[Work item]:
Among the entries that follow, the required portion opens with the line containing "0x3A, 0x3B, 0x3C].contains n" and closes with the line containing "none, none => none". Give that portion again exactly, and nothing else.

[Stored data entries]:

[Start of Attachment]

-- ==== Sys2Proof/Machine/SpecRegs.lean ====
section
/-! DEFINITION. Special registers: who holds them, what a read gives, what a write does (R379, R380, R383,
R470 and the rules that lay out each register). -/

namespace Sys2Proof.Machine

/-! ## Numbers and access (R379, R380) -/

/-- Numbers that a chapter assigns. -/
def sregKnown (n : Nat) : Bool :=
  [0x00, 0x01, 0x02, 0x08, 0x09, 0x0C, 0x0D, 0x0E, 0x0F, 0x10, 0x11, 0x12, 0x13, 0x14, 0x15, 0x16, 0x18, 0x19, 0x1A,
    0x1C, 0x1E, 0x1F, 0x20, 0x21, 0x22, 0x23, 0x24, 0x28, 0x29, 0x2A, 0x2B, 0x2C, 0x2D, 0x30, 0x31, 0x32, 0x33, 0x34,
    0x35, 0x38, 0x39, 0x3A, 0x3B, 0x3C, 0x3D, 0x3E].contains n

/-- Privileged registers: neither read nor written in user mode. -/
def sregPriv (n : Nat) : Bool :=
  [0x10, 0x1E, 0x1F, 0x20, 0x21, 0x22, 0x23, 0x24, 0x29, 0x2C, 0x2D, 0x30, 0x31, 0x32, 0x33, 0x34, 0x35, 0x38, 0x39,
    0x3A, 0x3B, 0x3C].contains n

/-- Registers that user mode reads and only system mode writes. -/
def sregSysWrite (n : Nat) : Bool := [0x02, 0x0D, 0x14, 0x15, 0x16, 0x19, 0x1C].contains n

/-- Registers without an RW or W1C field, which no mts may name; SSTAT, SBOUND and WSTAT are excepted. -/
def sregReadOnly (n : Nat) : Bool :=
  [0x00, 0x01, 0x08, 0x09, 0x0F, 0x11, 0x12, 0x18, 0x28, 0x2A, 0x2B, 0x3C, 0x3D, 0x3E].contains n

/-! ## Who reads or writes -/

/-- A reader or writer of special registers: a group by its place, a stream by its partition place, or the host
(R438), which has no block. -/
structure Reader where
  group  : Option Nat
  stream : Option Nat
  core   : Nat
  blk    : Nat
  frank  : Nat
  sys    : Bool
  deriving DecidableEq, Repr

/-- The reader of an instruction word. -/
def Ctx.reader (c : Ctx) : Reader :=
  { group := if c.strm then none else some c.key, stream := if c.strm then some c.key else none, core := c.core
    blk := c.blkId, frank := c.frank, sys := c.sys }

/-- The host; the core whose per-core registers it reaches is left open (log entry 30). -/
def hostReader (s : State) : Reader :=
  { group := none, stream := none, core := (Config.freeValue s.fresh).toNat % 768, blk := 0, frank := 0, sys := true }

/-- The group of a reader. -/
def Reader.grp (r : Reader) (s : State) : Option Group :=
  match r.group with
  | some p => mfind s.groups p
  | none => none

/-- The stream whose registers a reader sees: its own, or that of its block (R470). -/
def Reader.strm (r : Reader) (s : State) : Option (Nat × Stream) :=
  match r.stream, r.group with
  | some p, _ => (mfind s.streams p).map (fun t => (p, t))
  | none, some _ => streamOfBlk s r.blk
  | none, none => none

/-- The bank of the running level: outside any handler, bank U (R383). -/
def runBank (g : Group) : Bank :=
  match g.tr.frames with
  | f :: _ => if f.sys then g.tr.bankS else g.tr.bankU
  | [] => g.tr.bankU

/-- The bank of the running level replaced. -/
def setRunBank (g : Group) (b : Bank) : Group :=
  match g.tr.frames with
  | f :: _ => if f.sys then { g with tr := { g.tr with bankS := b } } else { g with tr := { g.tr with bankU := b } }
  | [] => { g with tr := { g.tr with bankU := b } }

/-! ## Reads -/

/-- A 64-bit value of a 32-bit register. -/
def zext (w : Word) : DWord := w.setWidth 64

/-- A field of the reader's group, 0 where there is none. -/
def ofGroup (s : State) (r : Reader) (f : Group → DWord) : DWord :=
  match r.grp s with
  | some g => f g
  | none => 0

/-- A field of the stream, 0 where there is none. -/
def ofStream (s : State) (r : Reader) (f : Stream → DWord) : DWord :=
  match r.strm s with
  | some (_, t) => f t
  | none => 0

/-- A register of the stream of the reader's block, which stands while the block holds the sequencer; 0 where there is none
(R170, R470). -/
def ofMatrix (s : State) (r : Reader) (f : Matrix → DWord) : DWord :=
  if r.group.isNone && r.stream.isNone then 0
  else
    match (mfind s.blocks r.blk).bind (·.mat) with
    | some m => f m
    | none => 0

/-- A field of the reader's block. -/
def ofBlock (s : State) (r : Reader) (f : Block → DWord) : DWord :=
  if r.group.isNone && r.stream.isNone then 0
  else
    match mfind s.blocks r.blk with
    | some b => f b
    | none => 0

/-- The registers of the selected round-table entry and of the selected queue. -/
def curRt (s : State) : Nat := bits s.rounds.sel.toNat 9 0
def curQ (s : State) : Nat := bits s.mail.sel.toNat 5 0

/-- SPSEG (R216). -/
def spseg (b : Block) : DWord := BitVec.ofNat 64 (b.spSize * 2 ^ 32 + b.spBase)

/-- AGENCY (R410). -/
def agency (frank : Nat) : DWord := BitVec.ofNat 64 (frank % 64 * 256 + frank)

/-- The value of a special register as a reader reads it. -/
def readSpecial (s : State) (r : Reader) (n : Nat) : DWord :=
  match n with
  | 0x00 =>
    match s.boot.phase with
    | .recovery _ => 0
    | _ => s.idn.cap
  | 0x01 => zext s.idn.prof
  | 0x02 => zext (getCore s r.core).corestat
  | 0x08 => timeReg s.clk
  | 0x09 => BitVec.ofNat 64 s.clk.cyc
  | 0x0C => ofGroup s r (·.tr.utvec)
  | 0x0D => s.idn.stvec
  | 0x0E => ofGroup s r (fun g => zext (runBank g).cause)
  | 0x0F => ofGroup s r (fun g => (runBank g).pc)
  | 0x10 => zext (getCore s r.core).agelim
  | 0x11 => ofGroup s r (fun g => (runBank g).addr)
  | 0x12 => ofGroup s r (fun g => zext (runBank g).lane)
  | 0x13 => ofGroup s r (fun g => (runBank g).scr)
  | 0x14 => ofMatrix s r (fun m => zext m.rowprog)
  | 0x15 => ofMatrix s r (·.sstat)
  | 0x16 => ofMatrix s r (fun m => zext m.sbound)
  | 0x18 => ofBlock s r spseg
  | 0x19 =>
    if r.stream.isSome then ofStream s r (fun t => zext t.u.wstat) else ofGroup s r (fun g => zext g.u.wstat)
  | 0x1A => ofGroup s r (fun g => zext g.atomcfg)
  | 0x1C => ofBlock s r (·.tctx)
  | 0x1E => s.faults.cfg
  | 0x1F => s.faults.ptr
  | 0x20 => zext s.rounds.sel
  | 0x21 => (getRt s (curRt s)).base
  | 0x22 => (getRt s (curRt s)).cva
  | 0x23 => (getRt s (curRt s)).ctl
  | 0x24 => (getRt s (curRt s)).cnt
  | 0x28 => zext s.clk.tstat
  | 0x29 => s.idn.mcstat
  | 0x2A => zext s.idn.pwrstat
  | 0x2B => zext s.idn.podid
  | 0x2C => s.idn.lnkstat
  | 0x2D => s.idn.hevt
  | 0x30 => zext s.mail.sel
  | 0x31 => (getQueue s (curQ s)).ctl
  | 0x32 => (getQueue s (curQ s)).tctx
  | 0x33 => (getQueue s (curQ s)).head
  | 0x34 => (getQueue s (curQ s)).tail
  | 0x35 => (getQueue s (curQ s)).work
  | 0x38 => zext s.trace.sel
  | 0x39 => (getSession s (tsIdx s)).ctl
  | 0x3A => (getSession s (tsIdx s)).ring
  | 0x3B => (getSession s (tsIdx s)).ptr
  | 0x3C => (getSession s (tsIdx s)).drop
  | 0x3D => if r.group.isNone && r.stream.isNone then 0 else agency r.frank
  | 0x3E => s.idn.errwin
  | _ => 0

/-! ## Writes of the round table (R313 to R315) -/

/-- An entry changed. -/
def setRt (n : Nat) (e : RtEntry) : Eff := fun s => [.rounds { s.rounds with ents := mput s.rounds.ents n e }]

/-- RTSEL with a result. -/
def setRtErr (e : Nat) : Eff := fun s =>
  [.rounds { s.rounds with sel := BitVec.ofNat 32 (s.rounds.sel.toNat % 65536 + e * 65536) }]

/-- An entry changed while it is free. -/
def writeFree (f : RtEntry → RtEntry) : Eff := fun s =>
  let n := curRt s
  let e := getRt s n
  if rtValid e then [] else setRt n (f e) s

/-- Ranges [a, a + n) and [b, b + m) overlap. -/
def overlap (a n b m : Nat) : Bool := decide (a < b + m) && decide (b < a + n)

/-- The code of a commit of the selected entry, whose RTCTL is the value written; 0 when nothing fails (R314). -/
def commitCode (s : State) (n : Nat) (e : RtEntry) (v : DWord) : Nat :=
  let log := fld e.base 5 0
  let others := s.rounds.ents.filter (fun x => x.1 != n && rtValid x.2 && rtAsid x.2 == fld v 43 32)
  let scope := fld v 7 4
  let cl := fld v 10 8
  if log < 16 || 40 < log || rtBase e % 2 ^ log != 0 then 2
  else if others.any (fun x => overlap (rtBase e) (rtSize e) (rtBase x.2) (rtSize x.2)) then 3
  else if (decide (rtBase e ≤ rtCva e) && decide (rtCva e < rtBase e + rtSize e)) ||
      others.any (fun x => (decide (rtBase x.2 ≤ rtCva e) && decide (rtCva e < rtBase x.2 + rtSize x.2)) ||
        rtCva x.2 == rtCva e) then 4
  else if (scope != 8 && scope != 9) || (scope == 8 && !bit s.idn.cap.toNat (26 + cl)) || (scope == 8 && decide (5 < cl)) ||
      (scope == 9 && cl != 0) then 5
  else if decide (1 < fld v 2 1) || fld v 47 44 != 0 || fld v 31 11 != 0 || fld v 3 3 != 0 then 6
  else 0

/-- RTCTL's fields but V. -/
def rtFields (v : DWord) : DWord := v &&& 0xFFFF0FFF000007F6

/-- Every L1 copy of the package is given up, written bytes and privatised ones first (R271, R314): a copy may
leave a cache at any time, so no more than the region's lines need go (log entry 53). -/
def emptyL1s : Eff :=
  Eff.all
    [fun s => Eff.forEach (s.coh.dirs.filter (fun e => !e.2.priv.isEmpty)) (fun e => mergeLine e.1) s,
     fun s => s.cores.map (fun e => .core e.1 { e.2 with l1 := [] }),
     fun s => [.coh { s.coh with
       fills := [], leases := [], acks := s.coh.acks ++ heldAcks s.coh.fills
       dirs := s.coh.dirs.map (fun e => (e.1, dirInval s.clk.cyc e.2.holders e.2)) }],
     fun s => Eff.forEach s.coh.homeq homePerform s]

/-- Every core's known round of a region. -/
def setKnown (r : Nat) (n : Option Nat) : Eff := fun s =>
  match n with
  | none => (s.cores.filter (fun e => (mfind e.2.known r).isSome)).map (fun e => .core e.1 { e.2 with known := mdel e.2.known r })
  | some n => ((List.range 768).filter (fun k => inRegionScope s r k)).map (fun k =>
      .core k { getCore s k with known := mput (getCore s k).known r n })

/-- A commit of the selected entry (R314). -/
def commitRegion (v : DWord) : Eff := fun s =>
  let n := curRt s
  let e := getRt s n
  if rtValid e then setRtErr 1 s
  else
    let e1 := { e with ctl := rtFields v }
    match commitCode s n e v with
    | 0 =>
      Eff.all [emptyL1s, setRt n { e1 with ctl := setFld e1.ctl 0 0 1 }, setKnown n none,
        setKnown n (some (fld e.cnt 47 0)), setRtErr 0] s
    | code => Eff.seq (setRt n e1) (setRtErr code) s

/-- A group without a region's floors: OVF is set in each lane that had one (R315). -/
def dropFloors (r : Nat) (g : Group) : Group :=
  let had := g.floors.filter (fun e => e.2.any (fun f => f.1 == r))
  { g with
    floors := (g.floors.map (fun e => (e.1, e.2.filter (fun f => f.1 != r)))).filter (fun e => !e.2.isEmpty)
    ovf := g.ovf ||| maskOf (fun l => had.any (fun e => e.1 == l)) }

/-- A line without a region's tag. -/
def untag (r : Nat) (l : Line) : Line := { l with tags := mdel l.tags r }

/-- Bounded loads or a round.adv of a region are in flight (R315); the other instructions of a region take effect at
issue. -/
def regionBusy (s : State) (r : Nat) : Bool :=
  s.coh.watches.any (fun w => w.region == r) ||
  s.groups.any (fun e =>
    match e.2.u.wait with
    | some w =>
      match w.kind with
      | .advance _ n => n == r
      | _ => false
    | none => false)

/-- A release of a registered region (R315). -/
def releaseRegion (r : Nat) : Eff :=
  Eff.all
    [fun s => s.cores.map (fun e => .core e.1 { e.2 with l1 := e.2.l1.map (fun x => (x.1, untag r x.2)) }),
     setKnown r none,
     fun s => s.groups.map (fun e => .group e.1 (dropFloors r e.2)),
     fun s => [.mail { s.mail with saved := s.mail.saved.map (fun x =>
       { x with groups := x.groups.map (fun e => (e.1, dropFloors r e.2)) }) }],
     fun s => [.coh { s.coh with
       fills := s.coh.fills.map (fun f => { f with copy := untag r f.copy })
       notices := s.coh.notices.filter (fun x => x.2.1 != r) }],
     fun s => setRt r { getRt s r with ctl := setFld (getRt s r).ctl 0 0 0 } s]

/-! ## Writes of the queue registers (R345, R346, R364) -/

/-- A queue changed. -/
def setQueue (q : Nat) (x : Queue) : Eff := fun s => [.mail { s.mail with queues := mput s.mail.queues q x }]

/-- No mail queue is enabled before step 5 of bring-up (R432). -/
def mayEnable (s : State) : Bool := s.boot.phase == .ready

/-- QCTL after a write; setting EN clears ERR, and the packets are counted anew (R347). -/
def qctlWrite (up : Bool) (x : Queue) (v : DWord) : Queue :=
  let en := up && fld v 0 0 == 1
  let was := fld x.ctl 0 0 == 1
  let old := if was then x.ctl else setFld (v &&& 0xFF00000000000078) 23 16 (fld x.ctl 23 16)
  let c := setFld (setFld old 6 6 (fld v 6 6)) 0 0 en.toNat
  { x with ctl := (if en then setFld c 23 16 0 else c), count := if en && !was then 0 else x.count }

/-- The blocks of a queue's launches that are resident. -/
def queueBlocks (s : State) (q : Nat) : List (Nat × Block) :=
  s.blocks.filter (fun e =>
    match mfind s.mail.launches e.2.launch with
    | some l => l.queue == q
    | none => false)

/-- A context register of a disabled queue. -/
def writeOff (f : Queue → Queue) : Eff := fun s =>
  let q := curQ s
  let x := getQueue s q
  if fld x.ctl 0 0 = 1 then [] else setQueue q (f x) s

/-! ## Writes -/

/-- What a write of a special register comes to. -/
inductive SWrite
  | ill
  | perm
  | park (k : WaitKind) (eff : Eff)
  | ok (eff : Eff)

/-- A field of the reader's group changed. -/
def putGroup (r : Reader) (f : Group → Group) : Eff := fun s =>
  match r.group with
  | some p =>
    match mfind s.groups p with
    | some g => [.group p (f g)]
    | none => []
  | none => []

/-- A register of the stream of the writer's block; PERM where the block holds no sequencer (R470). -/
def putMatrix (s : State) (r : Reader) (f : Matrix → Matrix) : SWrite :=
  if r.group.isNone then .ok Eff.nop
  else if ((mfind s.blocks r.blk).bind (·.mat)).isNone then .perm
  else .ok (onMatrix r.blk f)

/-- An identity register. -/
def putId (i : IdReg) (v : DWord) : SWrite := .ok (fun _ => [.ident i v])

/-- FQCFG: a LOG2N outside 4 to 20 stores 4 (R286). -/
def fqcfgOf (v : DWord) : DWord :=
  let n := fld v 4 0
  setFld (v &&& 0xFFFFFFFFFFFFF000) 4 0 (if 4 ≤ n && n ≤ 20 then n else 4)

[End of Attachment]

[Solution for this task]:
    0x3A, 0x3B, 0x3C].contains n

/-- Registers that user mode reads and only system mode writes. -/
def sregSysWrite (n : Nat) : Bool := [0x02, 0x0D, 0x14, 0x15, 0x16, 0x19, 0x1C].contains n

/-- Registers without an RW or W1C field, which no mts may name; SSTAT, SBOUND and WSTAT are excepted. -/
def sregReadOnly (n : Nat) : Bool :=
  [0x00, 0x01, 0x08, 0x09, 0x0F, 0x11, 0x12, 0x18, 0x28, 0x2A, 0x2B, 0x3C, 0x3D, 0x3E].contains n

/-! ## Who reads or writes -/

/-- A reader or writer of special registers: a group by its place, a stream by its partition place, or the host
(R438), which has no block. -/
structure Reader where
  group  : Option Nat
  stream : Option Nat
  core   : Nat
  blk    : Nat
  frank  : Nat
  sys    : Bool
  deriving DecidableEq, Repr

/-- The reader of an instruction word. -/
def Ctx.reader (c : Ctx) : Reader :=
  { group := if c.strm then none else some c.key, stream := if c.strm then some c.key else none, core := c.core
    blk := c.blkId, frank := c.frank, sys := c.sys }

/-- The host; the core whose per-core registers it reaches is left open (log entry 30). -/
def hostReader (s : State) : Reader :=
  { group := none, stream := none, core := (Config.freeValue s.fresh).toNat % 768, blk := 0, frank := 0, sys := true }

/-- The group of a reader. -/
def Reader.grp (r : Reader) (s : State) : Option Group :=
  match r.group with
  | some p => mfind s.groups p
  | none => none

/-- The stream whose registers a reader sees: its own, or that of its block (R470). -/
def Reader.strm (r : Reader) (s : State) : Option (Nat × Stream) :=
  match r.stream, r.group with
  | some p, _ => (mfind s.streams p).map (fun t => (p, t))
  | none, some _ => streamOfBlk s r.blk
  | none, none => none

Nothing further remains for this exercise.